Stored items
-- Opening Marker --

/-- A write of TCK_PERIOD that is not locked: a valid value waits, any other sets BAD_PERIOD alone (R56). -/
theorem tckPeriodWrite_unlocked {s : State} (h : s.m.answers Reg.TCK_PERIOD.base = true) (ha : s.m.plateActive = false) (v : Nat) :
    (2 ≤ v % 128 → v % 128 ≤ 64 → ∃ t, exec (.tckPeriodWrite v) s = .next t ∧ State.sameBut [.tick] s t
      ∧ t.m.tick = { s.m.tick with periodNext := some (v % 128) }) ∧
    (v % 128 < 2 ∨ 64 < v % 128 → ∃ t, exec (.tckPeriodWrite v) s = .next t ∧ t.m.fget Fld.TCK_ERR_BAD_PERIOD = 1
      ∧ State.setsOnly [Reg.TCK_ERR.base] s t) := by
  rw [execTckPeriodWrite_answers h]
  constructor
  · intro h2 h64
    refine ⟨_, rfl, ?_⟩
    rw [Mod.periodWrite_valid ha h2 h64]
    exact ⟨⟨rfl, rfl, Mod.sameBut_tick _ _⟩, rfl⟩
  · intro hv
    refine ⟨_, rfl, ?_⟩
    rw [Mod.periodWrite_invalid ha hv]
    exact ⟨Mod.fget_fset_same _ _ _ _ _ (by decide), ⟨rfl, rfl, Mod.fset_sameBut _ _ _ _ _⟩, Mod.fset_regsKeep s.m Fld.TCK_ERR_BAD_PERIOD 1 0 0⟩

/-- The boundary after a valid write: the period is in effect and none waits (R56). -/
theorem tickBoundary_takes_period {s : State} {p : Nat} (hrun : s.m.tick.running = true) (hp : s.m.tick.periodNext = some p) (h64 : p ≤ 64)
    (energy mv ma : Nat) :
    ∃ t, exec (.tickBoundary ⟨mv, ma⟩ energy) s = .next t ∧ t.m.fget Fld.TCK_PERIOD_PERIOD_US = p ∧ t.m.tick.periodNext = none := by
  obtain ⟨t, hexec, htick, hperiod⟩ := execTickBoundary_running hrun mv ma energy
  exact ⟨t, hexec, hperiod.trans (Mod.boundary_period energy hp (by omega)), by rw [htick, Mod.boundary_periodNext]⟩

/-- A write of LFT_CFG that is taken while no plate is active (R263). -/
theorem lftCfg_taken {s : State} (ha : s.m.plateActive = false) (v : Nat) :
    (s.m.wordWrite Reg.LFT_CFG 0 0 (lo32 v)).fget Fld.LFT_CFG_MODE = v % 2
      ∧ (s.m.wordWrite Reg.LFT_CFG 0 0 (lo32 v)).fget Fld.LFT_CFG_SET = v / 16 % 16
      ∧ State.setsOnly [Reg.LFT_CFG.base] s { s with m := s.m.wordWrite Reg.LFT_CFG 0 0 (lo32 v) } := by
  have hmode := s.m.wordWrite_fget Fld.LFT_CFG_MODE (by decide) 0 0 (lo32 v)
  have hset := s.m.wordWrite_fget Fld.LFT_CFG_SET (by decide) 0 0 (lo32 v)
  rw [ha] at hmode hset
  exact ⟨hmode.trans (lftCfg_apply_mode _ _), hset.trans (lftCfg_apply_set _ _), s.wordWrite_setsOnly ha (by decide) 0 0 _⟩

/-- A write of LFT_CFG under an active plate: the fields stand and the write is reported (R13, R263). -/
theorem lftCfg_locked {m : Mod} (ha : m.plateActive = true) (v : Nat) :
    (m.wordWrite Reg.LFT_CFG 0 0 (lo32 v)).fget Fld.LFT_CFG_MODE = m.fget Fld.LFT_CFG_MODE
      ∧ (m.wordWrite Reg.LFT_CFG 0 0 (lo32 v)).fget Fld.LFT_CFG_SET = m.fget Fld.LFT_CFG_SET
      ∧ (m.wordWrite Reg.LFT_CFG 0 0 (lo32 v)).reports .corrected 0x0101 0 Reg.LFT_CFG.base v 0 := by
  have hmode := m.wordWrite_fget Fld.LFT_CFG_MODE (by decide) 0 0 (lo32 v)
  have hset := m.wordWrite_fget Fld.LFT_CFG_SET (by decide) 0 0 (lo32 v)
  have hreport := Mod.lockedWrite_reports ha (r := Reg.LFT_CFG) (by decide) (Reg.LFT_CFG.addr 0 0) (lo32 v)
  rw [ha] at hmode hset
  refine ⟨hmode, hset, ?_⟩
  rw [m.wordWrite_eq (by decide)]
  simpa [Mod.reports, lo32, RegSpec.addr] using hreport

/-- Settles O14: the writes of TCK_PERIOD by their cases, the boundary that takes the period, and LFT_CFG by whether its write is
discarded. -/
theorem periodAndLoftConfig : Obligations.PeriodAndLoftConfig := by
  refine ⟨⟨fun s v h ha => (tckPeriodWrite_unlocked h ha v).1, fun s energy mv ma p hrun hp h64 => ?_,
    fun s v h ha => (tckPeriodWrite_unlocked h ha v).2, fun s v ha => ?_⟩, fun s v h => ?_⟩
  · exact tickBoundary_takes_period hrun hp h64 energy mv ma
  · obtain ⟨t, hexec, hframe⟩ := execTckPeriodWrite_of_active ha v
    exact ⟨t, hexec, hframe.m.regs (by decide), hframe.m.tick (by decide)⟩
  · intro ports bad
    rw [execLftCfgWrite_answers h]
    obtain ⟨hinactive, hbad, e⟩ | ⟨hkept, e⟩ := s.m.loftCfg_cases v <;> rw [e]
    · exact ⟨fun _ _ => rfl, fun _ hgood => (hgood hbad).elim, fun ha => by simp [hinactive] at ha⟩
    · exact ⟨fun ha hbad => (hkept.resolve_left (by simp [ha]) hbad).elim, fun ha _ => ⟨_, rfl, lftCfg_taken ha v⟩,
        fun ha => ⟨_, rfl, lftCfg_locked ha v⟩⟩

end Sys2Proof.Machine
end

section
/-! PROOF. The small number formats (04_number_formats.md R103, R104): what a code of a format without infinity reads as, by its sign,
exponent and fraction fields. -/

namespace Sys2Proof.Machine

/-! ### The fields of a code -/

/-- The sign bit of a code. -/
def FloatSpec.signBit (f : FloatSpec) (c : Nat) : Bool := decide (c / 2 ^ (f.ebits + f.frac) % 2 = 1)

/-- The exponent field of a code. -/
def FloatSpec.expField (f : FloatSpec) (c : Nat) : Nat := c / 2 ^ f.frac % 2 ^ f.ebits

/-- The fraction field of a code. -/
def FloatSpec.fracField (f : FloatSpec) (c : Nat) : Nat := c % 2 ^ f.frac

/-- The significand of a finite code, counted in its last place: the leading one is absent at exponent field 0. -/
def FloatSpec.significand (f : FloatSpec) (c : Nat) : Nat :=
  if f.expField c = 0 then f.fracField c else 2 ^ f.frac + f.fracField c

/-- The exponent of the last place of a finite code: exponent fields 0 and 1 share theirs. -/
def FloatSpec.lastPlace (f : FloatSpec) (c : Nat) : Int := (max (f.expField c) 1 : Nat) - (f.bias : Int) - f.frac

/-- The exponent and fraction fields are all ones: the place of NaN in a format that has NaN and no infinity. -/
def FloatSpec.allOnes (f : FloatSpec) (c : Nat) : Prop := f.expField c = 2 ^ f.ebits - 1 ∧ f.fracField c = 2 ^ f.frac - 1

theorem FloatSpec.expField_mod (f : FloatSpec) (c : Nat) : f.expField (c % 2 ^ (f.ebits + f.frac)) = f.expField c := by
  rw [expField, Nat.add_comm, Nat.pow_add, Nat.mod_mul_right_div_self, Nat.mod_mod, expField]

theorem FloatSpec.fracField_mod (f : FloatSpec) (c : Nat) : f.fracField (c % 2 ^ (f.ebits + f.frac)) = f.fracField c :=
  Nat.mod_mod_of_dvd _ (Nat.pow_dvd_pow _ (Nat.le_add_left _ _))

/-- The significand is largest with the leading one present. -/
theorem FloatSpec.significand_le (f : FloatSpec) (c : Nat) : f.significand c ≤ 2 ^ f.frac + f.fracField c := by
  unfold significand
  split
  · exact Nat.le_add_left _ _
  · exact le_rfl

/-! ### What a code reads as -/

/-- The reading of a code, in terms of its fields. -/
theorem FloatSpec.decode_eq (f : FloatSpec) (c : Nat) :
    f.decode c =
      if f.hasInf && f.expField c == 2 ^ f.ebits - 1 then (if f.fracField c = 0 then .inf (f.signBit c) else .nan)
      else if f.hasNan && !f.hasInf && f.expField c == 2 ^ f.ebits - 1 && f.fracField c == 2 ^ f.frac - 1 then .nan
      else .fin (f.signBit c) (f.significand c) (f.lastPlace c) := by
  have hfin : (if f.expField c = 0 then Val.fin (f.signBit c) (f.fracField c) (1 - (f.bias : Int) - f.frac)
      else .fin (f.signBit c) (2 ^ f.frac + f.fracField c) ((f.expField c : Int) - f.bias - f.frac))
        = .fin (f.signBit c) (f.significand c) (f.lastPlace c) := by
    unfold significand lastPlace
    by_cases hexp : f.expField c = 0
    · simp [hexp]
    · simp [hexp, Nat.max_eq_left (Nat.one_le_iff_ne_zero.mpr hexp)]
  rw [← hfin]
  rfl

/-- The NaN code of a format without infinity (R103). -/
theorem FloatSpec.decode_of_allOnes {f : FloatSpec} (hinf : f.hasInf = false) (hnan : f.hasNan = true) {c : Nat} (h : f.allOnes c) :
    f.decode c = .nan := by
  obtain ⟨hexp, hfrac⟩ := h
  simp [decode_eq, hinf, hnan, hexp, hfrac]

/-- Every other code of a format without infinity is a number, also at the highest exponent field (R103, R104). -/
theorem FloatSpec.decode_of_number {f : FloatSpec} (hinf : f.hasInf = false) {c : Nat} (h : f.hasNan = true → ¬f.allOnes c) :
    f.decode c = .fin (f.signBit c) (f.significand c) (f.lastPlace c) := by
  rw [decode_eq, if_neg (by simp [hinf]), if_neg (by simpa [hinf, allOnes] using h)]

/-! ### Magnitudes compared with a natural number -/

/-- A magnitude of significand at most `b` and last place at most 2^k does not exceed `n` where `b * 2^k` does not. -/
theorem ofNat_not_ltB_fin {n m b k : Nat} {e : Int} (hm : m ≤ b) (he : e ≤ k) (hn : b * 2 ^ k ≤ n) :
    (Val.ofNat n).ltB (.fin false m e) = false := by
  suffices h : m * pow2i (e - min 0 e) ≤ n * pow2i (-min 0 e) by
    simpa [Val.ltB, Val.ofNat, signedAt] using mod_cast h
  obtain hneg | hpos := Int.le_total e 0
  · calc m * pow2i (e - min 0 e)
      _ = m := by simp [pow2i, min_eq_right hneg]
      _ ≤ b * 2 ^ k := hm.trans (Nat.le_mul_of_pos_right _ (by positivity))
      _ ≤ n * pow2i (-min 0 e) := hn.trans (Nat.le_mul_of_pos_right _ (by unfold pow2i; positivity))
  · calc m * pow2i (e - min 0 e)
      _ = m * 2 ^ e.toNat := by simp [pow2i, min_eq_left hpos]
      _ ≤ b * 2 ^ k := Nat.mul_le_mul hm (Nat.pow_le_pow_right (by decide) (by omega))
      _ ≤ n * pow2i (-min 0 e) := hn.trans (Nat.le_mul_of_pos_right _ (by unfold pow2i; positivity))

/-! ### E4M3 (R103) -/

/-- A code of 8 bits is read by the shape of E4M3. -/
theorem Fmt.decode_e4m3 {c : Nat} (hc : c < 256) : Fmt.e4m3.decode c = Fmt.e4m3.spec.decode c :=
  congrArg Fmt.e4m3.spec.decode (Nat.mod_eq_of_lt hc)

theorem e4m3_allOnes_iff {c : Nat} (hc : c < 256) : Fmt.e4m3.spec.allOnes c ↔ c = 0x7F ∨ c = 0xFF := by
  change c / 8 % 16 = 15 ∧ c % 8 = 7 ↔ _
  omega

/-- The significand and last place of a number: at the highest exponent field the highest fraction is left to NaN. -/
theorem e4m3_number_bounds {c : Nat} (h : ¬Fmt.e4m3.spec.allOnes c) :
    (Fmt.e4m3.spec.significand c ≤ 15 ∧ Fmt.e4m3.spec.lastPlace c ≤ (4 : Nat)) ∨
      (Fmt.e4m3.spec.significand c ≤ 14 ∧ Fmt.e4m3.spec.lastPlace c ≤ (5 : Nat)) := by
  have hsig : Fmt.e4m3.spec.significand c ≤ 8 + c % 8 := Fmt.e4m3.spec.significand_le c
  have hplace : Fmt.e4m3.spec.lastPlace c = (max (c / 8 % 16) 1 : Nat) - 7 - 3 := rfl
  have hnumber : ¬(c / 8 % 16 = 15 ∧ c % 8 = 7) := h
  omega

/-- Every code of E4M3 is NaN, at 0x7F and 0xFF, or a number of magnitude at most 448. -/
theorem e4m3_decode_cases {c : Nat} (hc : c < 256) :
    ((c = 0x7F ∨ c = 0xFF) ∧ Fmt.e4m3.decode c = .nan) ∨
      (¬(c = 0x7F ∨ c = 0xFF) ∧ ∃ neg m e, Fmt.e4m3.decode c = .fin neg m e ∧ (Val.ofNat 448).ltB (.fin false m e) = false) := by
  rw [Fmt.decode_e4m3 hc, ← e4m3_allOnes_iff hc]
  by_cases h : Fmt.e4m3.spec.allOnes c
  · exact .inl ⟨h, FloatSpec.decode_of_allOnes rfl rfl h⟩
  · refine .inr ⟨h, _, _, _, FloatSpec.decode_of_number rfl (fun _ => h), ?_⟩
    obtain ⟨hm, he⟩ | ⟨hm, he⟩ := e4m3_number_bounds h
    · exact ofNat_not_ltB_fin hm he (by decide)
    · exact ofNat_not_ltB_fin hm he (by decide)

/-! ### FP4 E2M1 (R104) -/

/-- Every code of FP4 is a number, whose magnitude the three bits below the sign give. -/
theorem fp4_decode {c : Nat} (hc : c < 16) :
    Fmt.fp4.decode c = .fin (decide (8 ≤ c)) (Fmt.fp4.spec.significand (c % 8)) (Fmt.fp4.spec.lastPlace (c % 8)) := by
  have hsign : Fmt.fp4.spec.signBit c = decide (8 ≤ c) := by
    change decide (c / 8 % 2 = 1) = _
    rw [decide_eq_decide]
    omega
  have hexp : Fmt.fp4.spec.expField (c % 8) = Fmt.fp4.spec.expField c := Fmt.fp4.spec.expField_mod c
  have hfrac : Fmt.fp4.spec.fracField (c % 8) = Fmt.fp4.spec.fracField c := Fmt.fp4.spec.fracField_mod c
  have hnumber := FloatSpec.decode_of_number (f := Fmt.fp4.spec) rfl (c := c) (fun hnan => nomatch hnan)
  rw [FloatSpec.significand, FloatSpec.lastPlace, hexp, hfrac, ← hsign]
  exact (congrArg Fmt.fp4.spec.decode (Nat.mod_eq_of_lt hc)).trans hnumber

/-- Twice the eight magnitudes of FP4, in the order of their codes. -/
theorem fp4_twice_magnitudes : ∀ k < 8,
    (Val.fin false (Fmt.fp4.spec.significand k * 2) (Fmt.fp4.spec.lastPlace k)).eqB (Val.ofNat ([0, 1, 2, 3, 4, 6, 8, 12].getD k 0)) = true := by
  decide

-- Closing Marker --

Print the lines above, unchanged, from the start of the records to the line with "rw [Mod.periodWrite_valid ha h2 h64]", including that final line.

/-- A write of TCK_PERIOD that is not locked: a valid value waits, any other sets BAD_PERIOD alone (R56). -/
theorem tckPeriodWrite_unlocked {s : State} (h : s.m.answers Reg.TCK_PERIOD.base = true) (ha : s.m.plateActive = false) (v : Nat) :
    (2 ≤ v % 128 → v % 128 ≤ 64 → ∃ t, exec (.tckPeriodWrite v) s = .next t ∧ State.sameBut [.tick] s t
      ∧ t.m.tick = { s.m.tick with periodNext := some (v % 128) }) ∧
    (v % 128 < 2 ∨ 64 < v % 128 → ∃ t, exec (.tckPeriodWrite v) s = .next t ∧ t.m.fget Fld.TCK_ERR_BAD_PERIOD = 1
      ∧ State.setsOnly [Reg.TCK_ERR.base] s t) := by
  rw [execTckPeriodWrite_answers h]
  constructor
  · intro h2 h64
    refine ⟨_, rfl, ?_⟩
    rw [Mod.periodWrite_valid ha h2 h64]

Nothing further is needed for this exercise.